Incorporating Nonlocal Traffic Flow Model in Physics-informed Neural Networks

This research contributes to the advancement of traffic state estimation methods by leveraging the benefits of the nonlocal LWR model within a physics-informed deep learning framework. The classical LWR model, while useful, falls short of accurately representing real-world traffic flows. The nonlocal LWR model addresses this limitation by considering the speed as a weighted mean of the downstream traffic density. In this paper, we propose a novel PIDL framework that incorporates the nonlocal LWR model. We introduce both fixed-length and variable-length kernels and develop the required mathematics. The proposed PIDL framework undergoes a comprehensive evaluation, including various convolutional kernels and look-ahead windows, using data from the NGSIM and CitySim datasets. The results demonstrate improvements over the baseline PIDL approach using the local LWR model. The findings highlight the potential of the proposed approach to enhance the accuracy and reliability of traffic state estimation, enabling more effective traffic management strategies.

On the Limitations of Physics-informed Deep Learning: Illustrations Using First Order Hyperbolic Conservation Law-based Traffic Flow Models

Since its introduction in 2017, physics-informed deep learning (PIDL) has garnered growing popularity in understanding the evolution of systems governed by physical laws in terms of partial differential equations (PDEs). However, empirical evidence points to the limitations of PIDL for learning certain types of PDEs. In this paper, we (a) present the challenges in training PIDL architecture, (b) contrast the performance of PIDL architecture in learning a first order scalar hyperbolic conservation law and its parabolic counterpart, (c) investigate the effect of training data sampling, which corresponds to various sensing scenarios in traffic networks, (d) comment on the implications of PIDL limitations for traffic flow estimation and prediction in practice. Detailed in the case study, we present the contradistinction in PIDL results between learning the traffic flow model (LWR PDE) and its variation with diffusion. The outcome indicates that PIDL experiences significant challenges in learning the hyperbolic LWR equation due to the non-smoothness of its solution. On the other hand, the architecture with parabolic PDE, augmented with the diffusion term, leads to the successful reassembly of the density data even with the shockwaves present.
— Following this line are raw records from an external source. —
-- ==== Sys2Proof/Machine/Types.lean ====
section
/-! DEFINITION. The record types that both the commands and the state use: descriptors, rotation codes, places, labels,
vector instructions and the vocabularies of events. Each follows the table of the spec that its docstring names. -/

namespace Sys2Proof.Machine

/-- Where an object lies: a byte offset that is the same in every room of the partition, in the attic (R88) or in the cellar (R85). -/
structure Place where
  cellar : Bool
  off : Nat
deriving DecidableEq, Repr

/-- The stream descriptor of R247, field by field. -/
structure Desc where
  op : Nat
  flags : BitVec 8
  srcSpace : Nat
  dstSpace : Nat
  srcRoom : Nat
  dstRoom : Nat
  dstModule : Nat
  srcBase : Nat
  dstBase : Nat
  blkLines : Nat
  hostBuf : Nat
  blkRows : Nat
  srcPitch : Nat
  dstPitch : Nat
  idxBase : Nat
  idxSpace : Nat
  idxForm : Nat
  token : Nat
  idxCount : Nat
  rowStride : Nat
  colStride : Nat
  fillWord : Word
deriving DecidableEq, Repr

/-- The label of R63, field by field; `info` holds the sixteen bytes of FORM_INFO and `crcOk` is not stored: a label that is
written always carries its right MAGIC, VERSION and CRC. -/
structure Label where
  form : Nat
  logN : Nat
  check : Bool
  poison : Bool
  repr : Bool
  limbs : Nat
  level : Nat
  polys : Nat
  layout : Nat
  home : Nat
  keyset : Nat
  cause : Nat
  scale : Int
  noise : Nat
  producer : Nat
  info : List Byte
  bodyBytes : Nat
deriving DecidableEq, Repr

/-- The tensors that an instruction works on (R184): where its result's label goes, its operands' labels, and whether it is the last of the series of
instructions that its operation is issued as (R167). -/
structure TensorRef where
  dst : Place
  ins : List Place
  last : Bool
deriving DecidableEq, Repr

/-- A source operand of a vector instruction (R167): a vector register, an attic run of words in the room's own attic, the same as the words of a tensor
that the operation works on (R184), one broadcast constant, or the fast generator (R283). -/
inductive VSrc where
  | none
  | reg (r : Fin 32)
  | attic (off : Nat)
  | tensor (t : TensorRef) (off : Nat)
  | const (w : Word)
  | rng (seed : BitVec 64) (stream : Word) (dist : Fin 5) (param : Nat) (base : Nat)
deriving DecidableEq, Repr

/-- Stage 1 of R164. -/
inductive VConvert where
  | bypass
  /-- Widen or convert from the element code of R68 to fp32 or int32. -/
  | widen (elem : Fin 7) (toFp : Bool)
  /-- Unpack block-scaled int4 with the scale byte run at the attic offset, to fp32 or to the element alone (R175, R178). -/
  | unpack4 (scaleOff : Nat) (toFp : Bool)
  /-- Signed lift of a residue to (-p/2, p/2], as int32 or fp32. -/
  | lift (p : Nat) (toFp : Bool)
  /-- An element of an element code as a residue modulo p. -/
  | residue (elem : Fin 7) (p : Nat)
  /-- Expand under the mask register, with an optional fill source 2 (R171). -/
  | expand (mask : Fin 32) (runLen : Nat)
deriving DecidableEq, Repr

/-- Stage 2 of R164: source a times source b. -/
inductive VMul where
  | bypass
  | fp
  | int
  | modular (desc : BitVec 128)
deriving DecidableEq, Repr

/-- Stage 3 of R164: plus or minus source c. -/
inductive VAdd where
  | bypass
  | fp (sub : Bool)
  | int (sub : Bool)
  | modular (desc : BitVec 128)
deriving DecidableEq, Repr

/-- Stage 4 of R164, against source c when the add stage is bypassed, else source b. The comparison codes are 0 equal, 1 less than,
2 less or equal. -/
inductive VCompare where
  | bypass
  | mask (cmp : Fin 3) (fp : Bool)
  | select (mask : Fin 32)
  | min (fp : Bool)
  | max (fp : Bool)
  | abs (fp : Bool)
deriving DecidableEq, Repr

/-- Stage 5 of R164. -/
inductive VApprox where
  | bypass | exp2 | log2 | recip | rsqrt | tanh | sigmoid
deriving DecidableEq, Repr

/-- Stage 6 of R164. -/
inductive VPack where
  | bypass
  | narrow (elem : Fin 7) (fromFp : Bool) (sat : Bool)
  | block4 (scaleOff : Nat) (fromFp : Bool)
  | compress (mask : Fin 32)
deriving DecidableEq, Repr

/-- A vector instruction (R165): `tensor` names the tensors that it works on, if any; the configuration of the six stages, up to three sources and one destination.
`fromVcount` takes the length from VCOUNT (R172). -/
structure VInstr where
  len : Nat
  fromVcount : Bool
  a : VSrc
  b : VSrc
  c : VSrc
  convert : VConvert
  mul : VMul
  add : VAdd
  compare : VCompare
  approx : VApprox
  pack : VPack
  dst : Fin 32
  dstAttic : Option Nat
  tensor : Option TensorRef
deriving DecidableEq, Repr

/-- The events of the error catalogue (R454) that reach a room sequencer, each with what it is counted against.
`attic` carries layer, bank and row of the room or another room of the partition; `cellar` carries the physical stack and the line. -/
inductive RoomEvent where
  | atticParity (room : RoomId) (layer : Fin 3) (bank : Fin 66) (row : Nat)
  | ibufParity
  | laneParity
  | twiddleParity (keyset prime : Nat)
  | landingParity
  | vectorParity
  | checkMismatch (pau : Fin 4) (coeff : Nat) (limbs : BitVec 61)
  | cellarUncorr (stack : RoomId) (line : Nat)
  | lostList (stack : RoomId)
  | remote
  | watchdog
  | bounds
  | badDesc
  | forcedMove
  | other
deriving DecidableEq, Repr

/-- A request that waits at a stack (R257): of a room's stream unit, a line or a pantry piece; of the host-copy engine, BAR2 or a Freoft link; or the stack's own
background traffic. -/
inductive Traffic where
  | stream (room : RoomId) (write pantry : Bool)
  | hostCopy
  | bar2
  | link
  | background
deriving DecidableEq, Repr

/-- A read of a register (R12, R17): its byte offset in BAR0, and 1, 2, 4 or 8 bytes. -/
structure RegRead where
  off : Nat
  width : Nat
deriving DecidableEq, Repr

/-- A set of twiddle words (R90): its key set, and the index of its prime in it. -/
structure TwiddleSet where
  keyset : Nat
  prime : Nat
deriving DecidableEq, Repr

/-- A teardown (R211, R393): the slot that runs it, and the attic rows, by room, layer, bank and row, that its read-back finds not zero. -/
structure TeardownSlot where
  slot : SlotId
  found : List (Nat × Nat × Nat × Nat) := []
deriving DecidableEq, Repr

/-- The channels of R454 and R456: the smallest unit a fault is confined to. -/
inductive FaultChan where
  | atticRow (room layer bank row : Nat)
  | atticBank (room layer bank : Nat)
  | pauSet (room : Nat)
  | pau (room k : Nat)
  | transform (room : Nat)
  | vector (room : Nat)
  | sequencer (room : Nat)
  | room (room : Nat)
  | cellarRow (stack pc sid bank row : Nat)
  | pseudo (stack pc : Nat)
  | lane (port l : Nat)
  | port (port : Nat)
  | core (c : Nat)
  | security
  | drbg
  | chip
deriving DecidableEq, Repr

/-- Device states (R531). -/
inductive DevState where
  | powerOn | fuses | loading | selfTest | training | ready | recovery | halted | test
deriving DecidableEq, Repr

/-- The codes of DevState (R531). -/
def DevState.code : DevState → Nat
  | .powerOn => 0 | .fuses => 1 | .loading => 2 | .selfTest => 3 | .training => 4
  | .ready => 5 | .recovery => 6 | .halted => 7 | .test => 8

/-- What raises a cold reset (R499). -/
inductive ResetSource where
  | rstN (lowNs : Nat)
  | perstN
  | moduleReset
  | refclk
  | hotReset
deriving DecidableEq, Repr

/-- A coherence request of R359: a read, of an LR with `reserve`; ownership, with the block that the causing store leaves; or an access of an agent that is no
core. -/
inductive CohKind where
  | read (reserve : Bool) | own (store : Option (BitVec 512)) | agentRead | agentWrite (data : BitVec 512)
deriving DecidableEq, Repr

/-- Key-parity outcomes of a cache access (R361). -/
inductive CacheParity where
  | ok | clean | dirty | directory
deriving DecidableEq, Repr

/-- Flit kinds inside a codeword (R408): tag and payload lines. `part` is, at the sending module, the partition whose stream injected the
flit; 16 for every other flit (R389). It is on no wire. -/
structure Flit where
  kind : Fin 4
  vc : Fin 8
  ctx : Fin 64
  line : BitVec 8
  data : List Byte
  part : Nat := 16
deriving DecidableEq, Repr

/-- The codeword header of R407. -/
structure CwHeader where
  seq : BitVec 12
  ack : BitVec 12
  nak : Bool
  valid : BitVec 4
  crVc : Fin 8
  crTotal : BitVec 12
deriving DecidableEq, Repr

/-- The context flit of R409, field by field. -/
structure Ctx where
  dstModule : Nat
  dstPart : Nat
  dstRoom : Nat
  space : Nat
  base : Nat
  pitch : Nat
  blkLines : Nat
  flagged : Bool
  flag : Nat
  masked : Bool
  hops : Nat
  srcModule : Nat
  srcRoom : Nat
  srcChan : Nat
  ackId : Nat
  lines : Nat
  block : Nat
  bootId : Nat
  originTime : Nat
  firstMask : BitVec 128
  lastMask : BitVec 128
deriving DecidableEq, Repr

/-- One entry of an acknowledgement flit (R411). -/
structure AckEntry where
  srcRoom : Nat
  srcChan : Nat
  ackId : Nat
  lines : Nat
deriving DecidableEq, Repr

/-- A digest record (R442). -/
structure DigestRec where
  mblock : Nat
  replay : Bool
  err : Bool
  d1 : BitVec 64
  d2 : BitVec 64
  cause : Nat
deriving DecidableEq, Repr

/-- A link-control flit's content (R406, R418, R428, R430): time stamps, and a lane-map or tap request. -/
structure LinkCtl where
  txTime : Nat
  rxEcho : Nat
  rxAt : Nat
  laneMap : Option (BitVec 8)
  laneConfirm : Bool
  tapRequest : Bool
deriving DecidableEq, Repr

/-- What a port exchanges in training step 6 (R420). -/
structure PortIdentity where
  systemId : BitVec 64
  module : Nat
  numbered : Bool
  port : Nat
  dim : Nat
  freeBufs : List Nat
deriving DecidableEq, Repr

/-- An image region of the flash as the verification of R382 reads it. `sigsOk` is what the two signature checks answer. -/
structure Image where
  present : Bool
  signer : Fin 4
  keysMatch : Bool
  sigsOk : Bool
  svn : Nat
  fuseSvn : Bool
  version : Nat
  digest : List Byte
  /-- The microcode programs that a bundle holds (R383). -/
  programs : List Nat := []
deriving DecidableEq, Repr

/-- The signed configuration (R504, R555): its board parameters, its SHA-384 and its SVN. -/
structure BoardConfig where
  outletLimit : Int
  currentLimit : List Nat
  digest : List Byte := []
  svn : Nat := 0
deriving DecidableEq, Repr

/-- An IEEE 1149.1 instruction of R521. -/
inductive TapInstr where
  | idcode | bypass | samplePreload | extest | intest | clamp | highz
  | userAtticTest (room : RoomId) | userLaneTest (room : RoomId)
deriving DecidableEq, Repr

/-- A PCIe configuration request of R512 and R355: a read, or a write of the bits the module acts on. -/
inductive CfgReq where
  | read
  | msixControl (enable funcMask : Bool)
  | busMaster (on : Bool)
  | vfEnable
deriving DecidableEq, Repr

/-- A command as Gysis reads it from its slot: request bytes beyond REQ_LEN read as zero (R323). -/
structure Req where
  op : Nat
  seq : Nat
  ctrl : Nat
  len : Nat
  vector : Nat
  body : List Byte
deriving DecidableEq, Repr

/-- An INPUT message (R438): a line or part of one written into the partition from outside a block, with the flag that a flagged line advances, or a job
doorbell. -/
inductive InputMsg where
  | line (room : Nat) (cellar : Bool) (off : Nat) (flag : Option (Fin 64)) (data : List Byte)
  | doorbell (tail : BitVec 16)
deriving DecidableEq, Repr

/-- What the peer's side says when a MIRROR_SET is looked at (R433): no command of its own yet; its matching command, with whether its partition holds state
(R434); or one that does not match, or another room count, GENERATION or RINZO_VERSION. -/
inductive PeerAnswer where
  | silent
  | matching (holds : Bool)
  | mismatch
deriving DecidableEq, Repr

/-- What a resync copies (R452), as the source sends it: lines that are not zero, by room index; key sets with their descriptors; keys and look-up keys with
their headers; programs with their containers; pinned keys; the job ring with its indices; flag counters by room index. -/
inductive ResyncRec where
  | line (room : Nat) (cellar : Bool) (off : Nat) (data : List Byte)
  | keyset (id : Nat) (active : Bool) (desc : List Byte)
  | key (home : Nat) (header : List Byte)
  | lut (home : Nat) (header : List Byte)
  | program (handle home : Nat) (container : List Byte)
  | pin (key off epoch : Nat) (lut : Bool)
  | ring (off : Nat) (head tail : BitVec 16)
  | flag (room flag : Nat) (count : BitVec 16)
deriving DecidableEq, Repr

/-- A plaintext matrix-vector product (R177 to R180): `rows` rows of `words` words of x, cut into `segs` segments; int8 with the
signedness of each operand, or bf16; where W, x and the accumulators lie in the room's attic. -/
structure MatOp where
  rows : Nat
  words : Nat
  segs : Nat
  bf16 : Bool
  signedW : Bool
  signedX : Bool
  wOff : Nat
  xOff : Nat
  yOff : Nat
  wide : Bool
  tensor : Option TensorRef
deriving DecidableEq, Repr

/-- The distribution of a flood (R275): bounded uniform, or the Gaussian table at an attic origin. -/
inductive FloodOp where
  | uniform (logB : Nat)
  | gauss (off : Nat)
deriving DecidableEq, Repr

/-- A random operation (R281, R284): seed, stream, distribution, parameter, base, and the form, dimensions and layout of the named
output. -/
structure RandOp where
  seed : BitVec 64
  stream : Word
  dist : Fin 5
  param : Nat
  base : BitVec 64
  form : Fin 4
  rank : Nat
  dims : List Nat
  layout : Nat
  home : Nat
deriving DecidableEq, Repr

/-- A sampling of tokens (R285): TEMP as an fp32 word, SEED and STREAM. -/
structure SampleOp where
  temp : Word
  seed : BitVec 64
  stream : Word
deriving DecidableEq, Repr

end Sys2Proof.Machine
end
Physics Informed Deep Learning: Applications in Transportation

A recent development in machine learning - physics-informed deep learning (PIDL) - presents unique advantages in transportation applications such as traffic state estimation. Consolidating the benefits of deep learning (DL) and the governing physical equations, it shows the potential to complement traditional sensing methods in obtaining traffic states. In this paper, we first explain the conservation law from the traffic flow theory as ``physics'', then present the architecture of a PIDL neural network and demonstrate its effectiveness in learning traffic conditions of unobserved areas. In addition, we also exhibit the data collection scenario using fog computing infrastructure. A case study on estimating the vehicle velocity is presented and the result shows that PIDL surpasses the performance of a regular DL neural network with the same learning architecture, in terms of convergence time and reconstruction accuracy. The encouraging results showcase the broad potential of PIDL for real-time applications in transportation with a low amount of training data.